The writing however is too choppy. Don't get me wrong, I like the switching back and forth from the normalcy of the pub to the intensity of those damn fingers. But! You did not watch your tenses closely enough you are all over the place form past to past perfect to present. Also, the contrast would have been heightened if you had thrown in a little table banter and dart game going on n the corner and some banal conversation, a bit more contrasting normalcy adding to reality. Think about it. Could i really get you to orgasm so easily and quickly (about 2 minutes) with jut a bit of rubbing. More excitement needs to be added to the danger of being caught. Maybe while his fingers are in her, someone should ask her opinion on something, or ask her to dance or play darts.

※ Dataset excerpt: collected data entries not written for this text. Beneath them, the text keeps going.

-- ==== Sys2Proof/Machine/Strokes.lean ====
section
/-! DEFINITION. Planes and strokes: LOAD and the end of a bank write (R47–R57), RUN (R28, R129–R149, R156, R235, R236, R265, R627),
the refresh of a bank (R54–R57), and the end of a stroke's data (R51–R61). -/
namespace Sys2Proof.Machine

/-! ## LOAD -/

/-- The members of a gang free the banks that R53 frees now and write what was displaced again, where a barrier lets them (R56, R57, R272). -/
def State.pollDisplaced (s : State) (b : Nat) : State := (s.members b).foldl (fun (acc : State) n => acc.settleBank n) s

/-- LOAD (R50, R202, R254–R265, R280): once every member's idle bank is FREE, each member's bank write starts, and its source is read and
checked. -/
def execLoad (b : Fin 8) (p : Nat) (k : Fin 32) (glitch : List (Nat × Nat)) (s : State) : Out :=
  .next (match s.stage b p k with
  | some (.load live layer src mst) =>
    let s := s.pollDisplaced b
    let ms := s.members b
    let ready := ms.all fun n => let l := s.lathe n
      (l.svc == .inService || l.svc == .quiescing) && l.idleFree s.clock && l.displaced.isEmpty && l.wait.isNone && l.arbs.isEmpty
    if !s.mayStart b p k || !ready then s
    else
      let ctx := s.ctxOf b p
      let go (s : State) : State :=
        let s := s.setStage b p k .running
        ms.foldl (fun (acc : State) n =>
          if acc.stageSt b p k == .running && ((acc.prog b p).any fun x => x.st == .started) then
            acc.loadPlane n { eng := b, prog := p, stage := k, addr := src + (n - b) * mst, livePlane := live, layer := layer, ctx := BitVec.ofNat 8 ctx }
              fun j => glitch.contains (n - b.val, j)
          else acc) s
      if layer < 4096 then
        match s.gate layer ctx with
        | .invalid => (s.shardEvent b 0x701 2 layer 0xFFFFFFFF 0 ctx).faultAbort b p k 0x0E
        | .dead => s.faultAbort b p k 0x0E
        | .wait => s
        | .go => go s
      else go s
  | _ => s)

/-- A LOAD stage whose plane stands written on every member, or was so before a refresh displaced it, completes. -/
def State.settleLoad (s : State) (src : LoadSrc) : State :=
  match s.stage src.eng src.prog src.stage with
  | some (.load ..) =>
    let mine (x : Bank) : Bool := x.src.eng == src.eng && x.src.prog == src.prog && x.src.stage == src.stage && !x.refresh && !x.replay
    let done (n : Nat) : Bool :=
      let l := s.lathe n
      let here (x : Bank) : Bool := mine x && (x.st == .pending || x.st == .live || x.again)
      here l.bankA || here l.bankB || l.displaced.any fun d => mine d.1 && !d.2
    if s.stageSt src.eng src.prog src.stage == .running && (s.members src.eng).all done then s.complete src.eng src.prog src.stage else s
  | _ => s

/-- BANK_WRITE_END (R47, R50, R61): the write of the idle bank is complete and the bank is PENDING; a guard that waited for it runs with its
switch. -/
def execBankWriteEnd (n : Fin 8) (s : State) : Out :=
  let l := s.lathe n
  let x := l.idleBank
  .next (if x.st == .writing && l.wait.isNone then
    let s := s.modLathe n fun l => l.setIdle { x with st := .pending, wrote := s.clock }
    let s := if x.refresh || x.replay || x.relive then s else s.settleLoad x.src
    if (s.members n).all fun m => (s.lathe m).cur.isNone && (s.lathe m).guardDue.isSome then s.runGuards (s.gang n)
    else s.settleRelive n
  else s)

/-- REFRESH_START (R54, R56, R57): where the live bank of lathe `n` had the refresh age at the stroke's start, its image is written into the idle
bank, which is displaced if it is PENDING or WRITING. DEDUCED (log entry 26): the members of a gang switch banks at one guard symbol (R81, R82),
and only to a PENDING bank (R51), so every member refreshes with the first that is due. -/
def execRefreshStart (n : Fin 8) (s : State) : Out :=
  let s := s.pollDisplaced n
  let ms := s.members n
  let able (m : Nat) : Bool := let l := s.lathe m
    l.cur.isSome && l.hasLive && l.arbs.isEmpty && l.idleBank.st != .live && !l.idleBank.refresh && !l.idleBank.replay
  let due : Bool := match (s.lathe n).cur with
    | some x => decide ((s.lathe n).liveBank.wrote + (s.rd (LTH_BANK_AGE_MAX n)).toNat * 1000 ≤ x.startClock)
    | none => false
  .next (if due && ms.all able then ms.foldl (fun (acc : State) m => acc.refreshBank m) s else s)

/-! ## RUN -/

/-- Banks of a RUN on one member (R28, R51, R627): ready with or without a switch, waiting, or none live. -/
inductive BankGo where
  | ready | switch | wait | noPlane
deriving DecidableEq, Repr

def Lathe.bankGo (l : Lathe) (newPlane : Bool) : BankGo :=
  let relive := l.idleBank.relive || l.displaced.any fun d => d.1.relive
  if newPlane then
    if l.newLive then .ready
    else if l.planeReady && !relive then .switch
    else .wait
  else if relive then .wait
  else if l.hasLive then .ready
  else .noPlane

/-- The bank a RUN uses on a member. -/
def Lathe.runBank (l : Lathe) (newPlane : Bool) : Bank := if newPlane && !l.newLive then l.idleBank else l.liveBank

/-- The input blocks of a stroke of `t` symbols at `inp`, by address. -/
def inputBlocks (inp t : Nat) : List Nat := (List.range (t / 32)).map fun i => inp + i * blk8

/-- The input blocks of a stroke lie at addresses that answer reads. -/
def State.inputMapped (s : State) (inp t : Nat) : Bool := s.mapped inp && s.mapped (inp + t / 32 * blk8 - 1)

Also when your protagonist is talking to herself, it would read better I think if you would put her words in quotes. Here's a hint maybe the pub owner should start their way so she thiks she's about to be discovered, but false alarm, or a waiter comes over to take drink orders, something along those lines.
 
very hot, but so disappointing so short, barely enough time to get half hard, but still a 4 on my 1-5 peter meter.

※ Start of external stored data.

-- ==== Sys2Proof/Machine/Drains.lean ====
section
/-! DEFINITION. Drains and updates: DRAIN (R108, R149, R180–R183, R630), DRAIN_START (R164–R179, R154, R155), DRAIN_END (R109, R166),
and the scale records they update (R109–R112). -/
namespace Sys2Proof.Machine

/-! ## Optimiser updates (R180–R183, R203) -/

/-- The addresses of an update record (R203). -/
structure UpdRec where
  g : Nat
  w : Nat
  m : Nat
  v : Nat
  o : Nat
  rm : Nat
  rv : Nat
  rw : Nat
deriving DecidableEq, Repr

def State.updRec (s : State) (a : Nat) : UpdRec :=
  let f (i : Nat) : Nat := s.num (a + 8 * i) 5
  ⟨f 0, f 1, f 2, f 3, f 4, f 5, f 6, f 7⟩

/-- An M16 element of the tensor at `a` by number: its value, and whether its word was 0x8000 (R89). -/
def State.elem16 (s : State) (a e : Nat) : F32 × Bool :=
  let b := a + e / 16384 * blk16
  let x := s.num (b + 576 + e % 16384 * 2) 2
  let c : Int := if x = 0x8000 then -32767 else sext 16 x
  ((fOfInt c (sext 6 (s.num (b + 64 + e % 16384 / 512 * 16 + e % 512 / 32) 1))).1, x == 0x8000)

/-- One element of R180: new w, m, v, the flushes, and whether it is skipped (R182). -/
def updElem (word : Nat → Word) (g w m v : F32) : F32 × F32 × F32 × Nat × Bool :=
  let mul (a b : F32) (k : Nat) : F32 × Nat := let r := fmul a b; (r.1, k + b2n r.2)
  let add (a b : F32) (k : Nat) : F32 × Nat := let r := fadd a b; (r.1, k + b2n r.2)
  let (g, k) := mul g (word 9) 0
  match g.dec with
  | .fin .. =>
    let (a, k) := mul (word 1) m k
    let (b, k) := mul (word 2) g k
    let (m, k) := add a b k
    let (a, k) := mul (word 3) v k
    let (c, k) := mul g g k
    let (b, k) := mul (word 4) c k
    let (v, k) := add a b k
    let (t, k) := mul m (word 5) k
    let (c, k) := mul v (word 6) k
    let r := fsqrt c
    let (d, k) := add r.1 (word 7) (k + b2n r.2)
    let q := fdiv t d
    let (e, k) := mul (word 8) w (k + b2n q.2)
    let (u, k) := add q.1 e k
    let (u, k) := mul (word 0) u k
    let r := fsub w u
    (r.1, m, v, k + b2n r.2, false)
  | _ => (w, m, v, k, true)

/-- What an update has come to: the device, generators, record counts, skipped elements, 0x8000 words, flushes. -/
structure UpdAcc where
  s : State
  gen : Sparse Word
  stM : Stat := {}
  stV : Stat := {}
  stW : Stat := {}
  skip : Nat := 0
  in80 : Nat := 0
  flush : Nat := 0
  poison : Option Nat := none

/-- Read the ranges of `src` in turn: the first marked line, if there is one. -/
def State.readAll (s : State) (n : Nat) (ctx : BitVec 8) (src : List (Nat × Nat)) : Option Nat × State :=
  src.foldl (fun (acc : Option Nat × State) p =>
    let r := acc.2.readFor (weightReq n) (some ctx) p.1 p.2
    (match acc.1 with | some x => some x | none => if r.1 then some (r.2.firstMark p.1 p.2) else none, r.2.countInf p.1 p.2 false)) (none, s)

/-- What the rows of one block of an update have come to: the block's results, and its bytes. -/
structure UpdRows where
  a : UpdAcc
  rowsM : List (List Int × List Int) := []
  rowsV : List (List Int × List Int) := []
  rowsW : List (List Int × List Int) := []
  bytes : List Byte := []

/-- Row `row` of 512 elements of the block of an update that starts at element `lo`, on state `s` (R181, R182). DESIGN CHOICE (log entry 33): the spec
does not order the draws of R99 that a lane makes for one row; here its m are narrowed, then its v, then its w. -/
def updRow (s : State) (n : Nat) (u : UpdRec) (rM rV rW : NarrowRec) (count : Nat) (word : Nat → Word) (lo : Nat) (acc : UpdRows) (row : Nat) : UpdRows :=
  let a := acc.a
  let seed := (s.lathe n).seed
  let es := (List.range 512).map fun j => lo + row * 512 + j
  let vals := es.map fun e =>
    let (m, xm) := s.elem16 u.m e
    let (v, xv) := s.elem16 u.v e
    if e < count then
      let w : Word := BitVec.ofNat 32 (s.num (u.w + 4 * e) 4)
      let (w', m', v', k, sk) := updElem word (BitVec.ofNat 32 (s.num (u.g + 4 * e) 4)) w m v
      (e, w', m', v', k, sk, b2n xm + b2n xv)
    else (e, (0 : Word), m, v, 0, false, b2n xm + b2n xv)
  let el (f : Nat × Word × Word × Word × Nat × Bool × Nat → Word) := vals.map fun x => ({ x := f x, gi := x.1 % 1024, counted := decide (x.1 < count) } : Elem)
  let (bm, cm, gen, stM) := narrowRow rM seed a.gen a.stM (el fun x => x.2.2.1)
  let (bv, cv, gen, stV) := narrowRow rV seed gen a.stV (el fun x => x.2.2.2.1)
  let live := (el fun x => x.2.1).filter (·.counted)
  let (bw, cw, gen, stW) := if u.rw = 0 || live = [] then ([], [], gen, a.stW) else narrowRow rW seed gen a.stW live
  { a := { a with gen := gen, stM := stM, stV := stV, stW := stW,
                  skip := a.skip + (vals.filter fun x => x.2.2.2.2.2.1).length,
                  in80 := a.in80 + vals.foldl (fun acc x => acc + x.2.2.2.2.2.2) 0,
                  flush := a.flush + vals.foldl (fun acc x => acc + x.2.2.2.2.1) 0 }
    rowsM := acc.rowsM ++ [(bm, cm)], rowsV := acc.rowsV ++ [(bv, cv)], rowsW := acc.rowsW ++ [(bw, cw)]
    bytes := acc.bytes ++ (vals.filter fun x => decide (x.1 < count)).flatMap fun x => leBytes x.2.1.toNat 4 }

/-- Write data of the finisher of lathe `n` at `addr`, counting infinities. -/
def State.putFin (s : State) (n : Nat) (who : Nat × Nat × Nat) (ctx : BitVec 8) (poison : Bool) (addr : Nat) (data : List Byte) : State :=
  (s.writeFor (weightReq n) (some ctx) addr data poison (some who)).countInf addr data.length true

/-- The narrow weights of an update block at `at_`; of a last part block, its header and the shifts and codes of the rows that exist. DESIGN CHOICE (log
entry 69): the elements that a last partial row lacks are written as 0. -/
def State.putNarrowW (s : State) (n : Nat) (who : Nat × Nat × Nat) (ctx : BitVec 8) (poison : Bool) (rW : NarrowRec) (st : Stat) (at_ : Nat)
    (used : List (List Int × List Int)) : State :=
  let image := blockBytes rW poison false st [] 0 (used.map fun x => (x.1, x.2 ++ List.replicate (512 - x.2.length) 0))
  if used.length = 32 then s.writeDst n who ctx at_ (image.take blk8) poison
  else
    used.zipIdx.foldl (fun (acc : State) e =>
      acc.writeDst n who ctx (at_ + 576 + 512 * e.2) (e.1.2.map fun c => BitVec.ofInt 8 c) poison)
      (s.writeDst n who ctx at_ (image.take (64 + 16 * used.length)) poison)

/-- One M16 block of 16,384 elements of an update of `count`, from element `lo` (R181, R182); a block whose header carries POISON is poisoned whole
(R314). -/
def updBlock (n : Nat) (who : Nat × Nat × Nat) (ctx : BitVec 8) (u : UpdRec) (dst : Nat) (rM rV rW : NarrowRec) (count : Nat) (word : Nat → Word)
    (parity : Option Nat) (a : UpdAcc) (blk : Nat) : UpdAcc :=
  let lo := blk * 16384
  let cnt := min 16384 (count - lo)
  let r := a.s.readAll n ctx
    [(u.o, 64), (u.g + 4 * lo, 4 * cnt), (u.w + 4 * lo, 4 * cnt), (u.m + blk * blk16, blk16), (u.v + blk * blk16, blk16)]
  let flagged := [u.m + blk * blk16, u.v + blk * blk16].find? fun b => bit (r.2.num (b + 1) 1) 0
  let r := if parity = some blk then (r.1, r.2.pathParity (unitOf 1 n) n 5 ctx.toNat (r.2.glob (u.g + 4 * lo / 64 * 64))) else r
  let hit := match r.1 with | some x => some x | none => if parity = some blk then some (u.g + 4 * lo / 64 * 64) else flagged
  let poison := hit.isSome
  let w := (List.range 32).foldl (updRow r.2 n u rM rV rW count word lo)
    { a := { a with stM := a.stM.fresh, stV := a.stV.fresh, stW := a.stW.fresh } }
  let b := w.a
  let s := r.2.putFin n who ctx poison (u.w + 4 * lo) w.bytes
  let s := s.putFin n who ctx poison (u.m + blk * blk16) (blockBytes rM poison false b.stM [] 0 w.rowsM)
  let s := s.putFin n who ctx poison (u.v + blk * blk16) (blockBytes rV poison false b.stV [] 0 w.rowsV)
  let s := if u.rw = 0 then s
    else s.putNarrowW n who ctx poison rW b.stW (dst + blk * blk8) (w.rowsW.filter fun x => x.2 ≠ [])
  { b with s := s, stM := a.stM.after b.stM, stV := a.stV.after b.stV, stW := a.stW.after b.stW,
           poison := match a.poison with | some x => some x | none => hit }

/-- The whole update of a DRAIN of FORM 0x0A on the finisher of lathe `n`, with destination `dst`; its scale records take what it counts once it
ends (R109). -/
def State.runUpdate (s : State) (n : Nat) (who : Nat × Nat × Nat) (ctx : BitVec 8) (o : DrainOp) (dst : Nat) (parity : Option Nat) : State :=
  let u := s.updRec o.recAddr
  let word (i : Nat) : Word := BitVec.ofNat 32 (s.num (u.o + 4 * i) 4)
  let rM := s.scaleRec u.rm
  let rV := s.scaleRec u.rv
  let rW := s.scaleRec u.rw
  let r0 := s.readFor (weightReq n) (some ctx) o.recAddr 64
  let s := r0.2.countInf o.recAddr 64 false
  let a := (List.range ((o.aux + 16383) / 16384)).foldl (updBlock n who ctx u dst rM rV rW o.aux word parity)
    { s := s, gen := (s.lathe n).gen, poison := if r0.1 then some o.recAddr else none }
  let upd (rec : Nat) (st : Stat) : ScaleUpd :=
    { addr := rec, elements := st.elements, saturated := st.sat, nans := st.nan, maxabs := st.maxabs, outMaxabs := st.outMaxabs, lathe := n, ctx := ctx,
      who := some who }
  let s := a.s.modLathe n fun l => { l with
    gen := a.gen, finOp := 3, upd := some (who, [upd u.rm a.stM, upd u.rv a.stV] ++ (if u.rw = 0 then [] else [upd u.rw a.stW])) }
  let s := (((s.bump (FIN_STAT_UPD_ELEM n) o.aux).bump (FIN_STAT_UPD_SKIP n) a.skip).bump (FIN_STAT_IN80 n) a.in80).bump (FIN_STAT_FLUSH n)
    (a.flush + a.stM.flush + a.stV.flush + a.stW.flush)
  let s := s.postLim (s.flag (FIN_CTRL n) FIN_CTRL_UPD_EVT_EN) ms n a.skip 0x405 cWARN (unitOf 1 n) ctx.toNat fun c => [(0x10, n), (0x14, c)]
  let s := s.noteNan n 0 (a.stM.nan + a.stV.nan + a.stW.nan) ctx.toNat
  match a.poison with
  | some x => s.usePoison (some n) none 4 ctx.toNat (s.glob x)
  | none => s

/-! ## DRAIN -/

/-- The first refused record of a DRAIN, by address and reason (R108). DESIGN CHOICE (log entry 200): of the records of an update that of m is tried first,
then that of v, then that of W7. -/
def State.badRecord (s : State) (o : DrainOp) : Option (Nat × Nat) :=
  let chk (a target : Nat) : Option (Nat × Nat) := let f := (s.scaleRec a).fault target; if f = 0 then none else some (a, f)
  if o.form = 10 then
    let u := s.updRec o.recAddr
    match chk u.rm 4 with
    | some x => some x
    | none => match chk u.rv 4 with
      | some x => some x
      | none => if u.rw = 0 then none else chk u.rw 5
  else if o.form ≤ 5 then chk o.recAddr o.form
  else none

The writing however is too choppy. Don't get me wrong, I like the switching back and forth from the normalcy of the pub to the intensity of those damn fingers. But! You did not watch your tenses closely enough you are all over the place form past to past perfect to present. Also, the contrast would have been heightened if you had thrown in a little table banter and dart game going on n the corner and some banal conversation, a bit more contrasting normalcy adding to reality. Think about it. Could i really get you to orgasm so easily and quickly (about 2 minutes) with jut a bit of rubbing. More excitement needs to be added to the danger of being caught. Maybe while his fingers are in her, someone should ask her opinion on something, or ask her to dance or play darts. Also when your protagonist is talking to herself, it would read better I think if you would put her words in quotes. Here's a hint maybe the pub owner should start their way so she thiks she's about to be discovered, but false alarm, or a waiter comes over to take drink orders, something along those lines.

Thanks for your suggestions. I will take them on board - I'm still learning this craft!

Regarding tenses, I had intended the italics represent her current, urgent thoughts present tense). She starts to recap on how she got here (past tense) and ultimately catches up to the 'now'.

Maybe I need to look at that again if it isn't working out as intended.

Thanks again for your input. Glad you still liked it!